## AIM OF THE EXERCISE
The entries below must be repeated exactly. None may be skipped.

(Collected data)

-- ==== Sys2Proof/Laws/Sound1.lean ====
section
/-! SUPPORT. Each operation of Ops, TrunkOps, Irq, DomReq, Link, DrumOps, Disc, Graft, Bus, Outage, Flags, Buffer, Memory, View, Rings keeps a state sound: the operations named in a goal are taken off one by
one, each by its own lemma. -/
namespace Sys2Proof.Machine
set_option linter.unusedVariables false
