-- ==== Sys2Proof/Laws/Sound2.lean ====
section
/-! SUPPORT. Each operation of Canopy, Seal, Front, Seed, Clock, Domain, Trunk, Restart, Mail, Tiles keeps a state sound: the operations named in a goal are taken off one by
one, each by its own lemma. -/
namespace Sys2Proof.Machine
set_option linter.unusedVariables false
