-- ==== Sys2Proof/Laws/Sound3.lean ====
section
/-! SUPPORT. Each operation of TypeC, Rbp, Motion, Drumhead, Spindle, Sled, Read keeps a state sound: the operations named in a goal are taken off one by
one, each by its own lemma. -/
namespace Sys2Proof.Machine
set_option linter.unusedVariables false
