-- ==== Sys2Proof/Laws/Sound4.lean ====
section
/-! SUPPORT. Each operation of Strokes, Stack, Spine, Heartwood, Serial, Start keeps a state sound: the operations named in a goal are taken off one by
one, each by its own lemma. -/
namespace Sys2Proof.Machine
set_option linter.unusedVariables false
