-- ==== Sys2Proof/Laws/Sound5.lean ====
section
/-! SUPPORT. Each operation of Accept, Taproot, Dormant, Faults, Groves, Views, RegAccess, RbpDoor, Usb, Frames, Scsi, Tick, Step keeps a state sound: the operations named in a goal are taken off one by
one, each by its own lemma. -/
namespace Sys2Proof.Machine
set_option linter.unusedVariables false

## EXERCISE OUTPUT
-- ==== Sys2Proof/Laws/Sound1.lean ====
section
/-! SUPPORT. Each operation of Ops, TrunkOps, Irq, DomReq, Link, DrumOps, Disc, Graft, Bus, Outage, Flags, Buffer, Memory, View, Rings keeps a state sound: the operations named in a goal are taken off one by
one, each by its own lemma. -/
namespace Sys2Proof.Machine
set_option linter.unusedVariables false
-- ==== Sys2Proof/Laws/Sound2.lean ====
section
/-! SUPPORT. Each operation of Canopy, Seal, Front, Seed, Clock, Domain, Trunk, Restart, Mail, Tiles keeps a state sound: the operations named in a goal are taken off one by
one, each by its own lemma. -/
namespace Sys2Proof.Machine
set_option linter.unusedVariables false
-- ==== Sys2Proof/Laws/Sound3.lean ====
section
/-! SUPPORT. Each operation of TypeC, Rbp, Motion, Drumhead, Spindle, Sled, Read keeps a state sound: the operations named in a goal are taken off one by
one, each by its own lemma. -/
namespace Sys2Proof.Machine
set_option linter.unusedVariables false
-- ==== Sys2Proof/Laws/Sound4.lean ====
section
/-! SUPPORT. Each operation of Strokes, Stack, Spine, Heartwood, Serial, Start keeps a state sound: the operations named in a goal are taken off one by
one, each by its own lemma. -/
namespace Sys2Proof.Machine
set_option linter.unusedVariables false
-- ==== Sys2Proof/Laws/Sound5.lean ====
section
/-! SUPPORT. Each operation of Accept, Taproot, Dormant, Faults, Groves, Views, RegAccess, RbpDoor, Usb, Frames, Scsi, Tick, Step keeps a state sound: the operations named in a goal are taken off one by
one, each by its own lemma. -/
namespace Sys2Proof.Machine
set_option linter.unusedVariables false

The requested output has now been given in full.